Sliding friction acts only when the snooker ball
slides. This happens usually when the snooker ball is hit initially. But as the
ball slides, after some time the ball starts to roll and the sliding friction
disappears. Now Rolling friction acts on the ball.
The parameters are:-
Lets say the sphere is moving with a velocity of Xvel
and Yvel in X and Y directions respectively and with a magnitude of V. Then
the equations for the snooker ball when it is sliding are :
X acceleration = -(
Sliding Friction Co-eff * Gravitaional Constant )* (Xvel / Velocity);
Y acceleration =
- ( Sliding Friction Co-eff * Gravitaional Constant )* (Yvel /
Velocity);
Zspinacc = - Z Friction Co-eff *
Gravitaional Constant * sign( Zspin );
Xvel = Xvel + Xacceleration * delta_t ;
Yvel = Yvel + Yacceleration * delta_t ;
X acceleration = -(
Rolling Friction Co-eff * Gravitaional Constant )* (Xvel / Velocity);
Y acceleration =
- ( Rolling Friction Co-eff * Gravitaional Constant )* (Yvel /
Velocity);
Zspinacc = - Z Friction Co-eff *
Gravitaional Constant * sign( Zspin );
Xvel = Xvel + Xacceleration * delta_t ;
Yvel = Yvel + Yacceleration * delta_t ;
Xspin = - ( Yvel / Radius);
Yspin =
( Xvel / Radius);
Let us now consider friction and spin during
collision between two snooker balls.
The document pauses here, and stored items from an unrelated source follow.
-- ==== Sys2Proof/Laws/State.lean ====
section
/-! SUPPORT. One lemma per field per update: what each named write of a state element leaves in each field. The line and
TLB arrays have their own lemmas in Laws/Lines.lean. -/

namespace Sys2Proof.Machine

/-! `beginCommand` and `takeInput` have theirs in Laws/Step.lean. -/

/-! `State.addLat` -/

@[simp] theorem State.addLat_cfg (s : State) (n : Nat) : (s.addLat n).cfg = s.cfg := rfl
@[simp] theorem State.addLat_xlen (s : State) (n : Nat) : (s.addLat n).xlen = s.xlen := rfl
@[simp] theorem State.addLat_scheme (s : State) (n : Nat) : (s.addLat n).scheme = s.scheme := rfl
@[simp] theorem State.addLat_rootPpn (s : State) (n : Nat) : (s.addLat n).rootPpn = s.rootPpn := rfl
@[simp] theorem State.addLat_priv (s : State) (n : Nat) : (s.addLat n).priv = s.priv := rfl
@[simp] theorem State.addLat_status (s : State) (n : Nat) : (s.addLat n).status = s.status := rfl
@[simp] theorem State.addLat_lat (s : State) (n : Nat) : (s.addLat n).lat = s.lat + BitVec.ofNat 64 n := rfl
@[simp] theorem State.addLat_tlb (s : State) (n : Nat) : (s.addLat n).tlb = s.tlb := rfl
@[simp] theorem State.addLat_l1 (s : State) (n : Nat) : (s.addLat n).l1 = s.l1 := rfl
@[simp] theorem State.addLat_l2 (s : State) (n : Nat) : (s.addLat n).l2 = s.l2 := rfl
@[simp] theorem State.addLat_l1Hit (s : State) (n : Nat) : (s.addLat n).l1Hit = s.l1Hit := rfl
@[simp] theorem State.addLat_l1Miss (s : State) (n : Nat) : (s.addLat n).l1Miss = s.l1Miss := rfl
@[simp] theorem State.addLat_l2Hit (s : State) (n : Nat) : (s.addLat n).l2Hit = s.l2Hit := rfl
@[simp] theorem State.addLat_l2Miss (s : State) (n : Nat) : (s.addLat n).l2Miss = s.l2Miss := rfl
@[simp] theorem State.addLat_bs (s : State) (n : Nat) : (s.addLat n).bs = s.bs := rfl
@[simp] theorem State.addLat_trace (s : State) (n : Nat) : (s.addLat n).trace = s.trace := rfl
@[simp] theorem State.addLat_inputs (s : State) (n : Nat) : (s.addLat n).inputs = s.inputs := rfl
@[simp] theorem State.addLat_now (s : State) (n : Nat) : (s.addLat n).now = s.now := rfl
@[simp] theorem State.addLat_draws (s : State) (n : Nat) : (s.addLat n).draws = s.draws := rfl
@[simp] theorem State.addLat_drawCount (s : State) (n : Nat) : (s.addLat n).drawCount = s.drawCount := rfl
@[simp] theorem State.addLat_response (s : State) (n : Nat) : (s.addLat n).response = s.response := rfl

/-! `State.bumpL1Hit` -/

@[simp] theorem State.bumpL1Hit_cfg (s : State) : (s.bumpL1Hit).cfg = s.cfg := rfl
@[simp] theorem State.bumpL1Hit_xlen (s : State) : (s.bumpL1Hit).xlen = s.xlen := rfl
@[simp] theorem State.bumpL1Hit_scheme (s : State) : (s.bumpL1Hit).scheme = s.scheme := rfl
@[simp] theorem State.bumpL1Hit_rootPpn (s : State) : (s.bumpL1Hit).rootPpn = s.rootPpn := rfl
@[simp] theorem State.bumpL1Hit_priv (s : State) : (s.bumpL1Hit).priv = s.priv := rfl
@[simp] theorem State.bumpL1Hit_status (s : State) : (s.bumpL1Hit).status = s.status := rfl
@[simp] theorem State.bumpL1Hit_lat (s : State) : (s.bumpL1Hit).lat = s.lat := rfl
@[simp] theorem State.bumpL1Hit_tlb (s : State) : (s.bumpL1Hit).tlb = s.tlb := rfl
@[simp] theorem State.bumpL1Hit_l1 (s : State) : (s.bumpL1Hit).l1 = s.l1 := rfl
@[simp] theorem State.bumpL1Hit_l2 (s : State) : (s.bumpL1Hit).l2 = s.l2 := rfl
@[simp] theorem State.bumpL1Hit_l1Hit (s : State) : (s.bumpL1Hit).l1Hit = s.l1Hit + 1 := rfl
@[simp] theorem State.bumpL1Hit_l1Miss (s : State) : (s.bumpL1Hit).l1Miss = s.l1Miss := rfl
@[simp] theorem State.bumpL1Hit_l2Hit (s : State) : (s.bumpL1Hit).l2Hit = s.l2Hit := rfl
@[simp] theorem State.bumpL1Hit_l2Miss (s : State) : (s.bumpL1Hit).l2Miss = s.l2Miss := rfl
@[simp] theorem State.bumpL1Hit_bs (s : State) : (s.bumpL1Hit).bs = s.bs := rfl
@[simp] theorem State.bumpL1Hit_trace (s : State) : (s.bumpL1Hit).trace = s.trace := rfl
@[simp] theorem State.bumpL1Hit_inputs (s : State) : (s.bumpL1Hit).inputs = s.inputs := rfl
@[simp] theorem State.bumpL1Hit_now (s : State) : (s.bumpL1Hit).now = s.now := rfl
@[simp] theorem State.bumpL1Hit_draws (s : State) : (s.bumpL1Hit).draws = s.draws := rfl
@[simp] theorem State.bumpL1Hit_drawCount (s : State) : (s.bumpL1Hit).drawCount = s.drawCount := rfl
@[simp] theorem State.bumpL1Hit_response (s : State) : (s.bumpL1Hit).response = s.response := rfl

/-! `State.bumpL1Miss` -/

@[simp] theorem State.bumpL1Miss_cfg (s : State) : (s.bumpL1Miss).cfg = s.cfg := rfl
@[simp] theorem State.bumpL1Miss_xlen (s : State) : (s.bumpL1Miss).xlen = s.xlen := rfl
@[simp] theorem State.bumpL1Miss_scheme (s : State) : (s.bumpL1Miss).scheme = s.scheme := rfl
@[simp] theorem State.bumpL1Miss_rootPpn (s : State) : (s.bumpL1Miss).rootPpn = s.rootPpn := rfl
@[simp] theorem State.bumpL1Miss_priv (s : State) : (s.bumpL1Miss).priv = s.priv := rfl
@[simp] theorem State.bumpL1Miss_status (s : State) : (s.bumpL1Miss).status = s.status := rfl
@[simp] theorem State.bumpL1Miss_lat (s : State) : (s.bumpL1Miss).lat = s.lat := rfl
@[simp] theorem State.bumpL1Miss_tlb (s : State) : (s.bumpL1Miss).tlb = s.tlb := rfl
@[simp] theorem State.bumpL1Miss_l1 (s : State) : (s.bumpL1Miss).l1 = s.l1 := rfl
@[simp] theorem State.bumpL1Miss_l2 (s : State) : (s.bumpL1Miss).l2 = s.l2 := rfl
@[simp] theorem State.bumpL1Miss_l1Hit (s : State) : (s.bumpL1Miss).l1Hit = s.l1Hit := rfl
@[simp] theorem State.bumpL1Miss_l1Miss (s : State) : (s.bumpL1Miss).l1Miss = s.l1Miss + 1 := rfl
@[simp] theorem State.bumpL1Miss_l2Hit (s : State) : (s.bumpL1Miss).l2Hit = s.l2Hit := rfl
@[simp] theorem State.bumpL1Miss_l2Miss (s : State) : (s.bumpL1Miss).l2Miss = s.l2Miss := rfl
@[simp] theorem State.bumpL1Miss_bs (s : State) : (s.bumpL1Miss).bs = s.bs := rfl
@[simp] theorem State.bumpL1Miss_trace (s : State) : (s.bumpL1Miss).trace = s.trace := rfl
@[simp] theorem State.bumpL1Miss_inputs (s : State) : (s.bumpL1Miss).inputs = s.inputs := rfl
@[simp] theorem State.bumpL1Miss_now (s : State) : (s.bumpL1Miss).now = s.now := rfl
@[simp] theorem State.bumpL1Miss_draws (s : State) : (s.bumpL1Miss).draws = s.draws := rfl
@[simp] theorem State.bumpL1Miss_drawCount (s : State) : (s.bumpL1Miss).drawCount = s.drawCount := rfl
@[simp] theorem State.bumpL1Miss_response (s : State) : (s.bumpL1Miss).response = s.response := rfl
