-- ==== Sys2Proof/Laws/Fresh.lean ====
section
/-! SUPPORT. States in which nothing is cached, the reset states among them: their invariants and their `View`. -/

namespace Sys2Proof.Machine

variable {s : State}

/-- With nothing cached, inclusion and the rest of coherence hold for want of lines. -/
theorem NothingCached.coherent (h : NothingCached s) (hc : s.cfg.wf) (hm : Memory.wf s.bs = true) : Coherent s := by
  obtain ⟨h1, h2⟩ := h
  refine ⟨hc, hm, ⟨?_, ?_, ?_, ?_⟩, ?_⟩
  · intro i w hv; simp [h1] at hv
  · intro j x hv; simp [h2] at hv
  · intro i w i' w' hv; simp [h1] at hv
  · intro j x j' x' hv; simp [h2] at hv
  · intro j x hv; simp [h2] at hv

theorem resetWith_nothingCached (cfg : Config) (xs : List Input) (n : Nat) : NothingCached (State.resetWith cfg xs n) := by
  constructor
  · intro i w; simp [State.line1, State.resetWith, Vector.get, L1Line.invalid]
  · intro j x; simp [State.line2, State.resetWith, Vector.get, L2Line.invalid]

theorem NothingCached.congr {t : State} (h : NothingCached s) (h1 : t.l1 = s.l1) (h2 : t.l2 = s.l2) : NothingCached t := by
  simpa [NothingCached, State.line1, State.line2, h1, h2] using h

/-- A state that differs from a reset state only outside the caches is coherent. -/
theorem coherent_of_fresh (hc : s.cfg.wf) (hm : Memory.wf s.bs = true)
    (h1 : s.l1 = Vector.replicate 64 (Vector.replicate 8 L1Line.invalid))
    (h2 : s.l2 = Vector.replicate 256 (Vector.replicate 8 L2Line.invalid)) : Coherent s :=
  (NothingCached.congr (resetWith_nothingCached s.cfg [] 0) h1 h2).coherent hc hm

end Sys2Proof.Machine
end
The initial parameters of the snooker balls
before collision are given by :-
Initial position of ball A in X direction is
axpos and
aypos in y direction.
Initial position of ball B in X direction is bxpos and
bypos in y direction.
Initial acceleration of ball A in X
direction is axacc
and ayacc in y
direction.
Initial acceleration of ball B in X
direction is bxacc
and byacc in y
direction.
Initial velocity of ball A in X direction is
axvel and
ayvel in y direction.
Initial velocity of ball A in X direction is axvel and
ayvel in y direction.
Initial spin of ball A in X direction is
axspin, ayspin in y
direction and azspin in Z
direction.
Initial spin of ball B in X direction is bxspin, byspin in y direction and bzspin
in Z direction.
Initial spin acceleration of ball A in X
direction is axspinacc, ayspinacc in y direction and azspinacc
in Z direction.
Initial spin acceleration of ball B in X
direction is bxspinacc, byspinacc in y direction and bzspinacc
in Z direction.
FORCE_COEFF
= 0.5 * BALL_MASS * OMEGA * OMEGA;
where omega is PI / COLLTIME;
dx =
bxpos - axpos;
dy = bypos - aypos;
sep = hypotenuse(dx, dy);
Radial force due to the impact is given by:-
Radial force = FORCE_COEFF * (2.0 *
Radius - sep)
Impact points with respect to centers for
each ball are:-
aximp = ximp - axpos;
ayimp = yimp - aypos;
bximp = ximp - bxpos;
byimp = yimp - bypos;
Velocities at the impact point are given by
axvi = axvel - azspin * ayimp;
ayvi = ayvel + azspin * aximp;
azvi = axspin * ayimp - ayspin * aximp;
bxvi = bxvel - bzspin * byimp;
byvi = byvel + bzspin * bximp;
bzvi = bxspin * byimp - byspin * bximp;
Relative (Slipping) Velocity at the impact
point are:
rvx = bxvi - axvi;
rvy = byvi - ayvi;
rvz = bzvi - azvi;
rvmag = sqrt(sqr(rvx) + sqr(rvy) + sqr(rvz));
Force due to friction between balls:-
ffx = ball_ball_friction * Radial force *
rvx / rvmag;
ffy = ball_ball_friction * Radial force *
rvy / rvmag;
ffz = ball_ball_friction * Radial force *
rvz / rvmag;
Total force is given by:-
Total force = Radial force – Force due
to friction between balls
New acceleration = Total force / Ball Mass
New Velocities =Velocity + New
Acceleration * delta time
New positions = New Velocities * delta
time
Rotational motion change due to tangential
force.
axspin = axspin + ayimp * force due to
friction between balls in Z direction * delta time/ Moment of Inertia;
ayspin += - aximp * ffz * delta time /
Moment of Inertia;
azspin += (+ aximp * ffy - ayimp * ffx) *
delta time / Moment of Inertia;
bxspin += - byimp * ffz * delta time /
Moment of Inertia;
byspin += + bximp * ffz * delta time
Moment of Inertia;
bzspin += (- bximp * ffy + byimp * ffx) *
delta time / Moment of Inertia;
Results and Conclusion
The
simulated model shows that the mathematical model for the snooker balls is
correct while taking into consideration various forces in the real world. The
real world collision between two snooker balls is simulated in this project.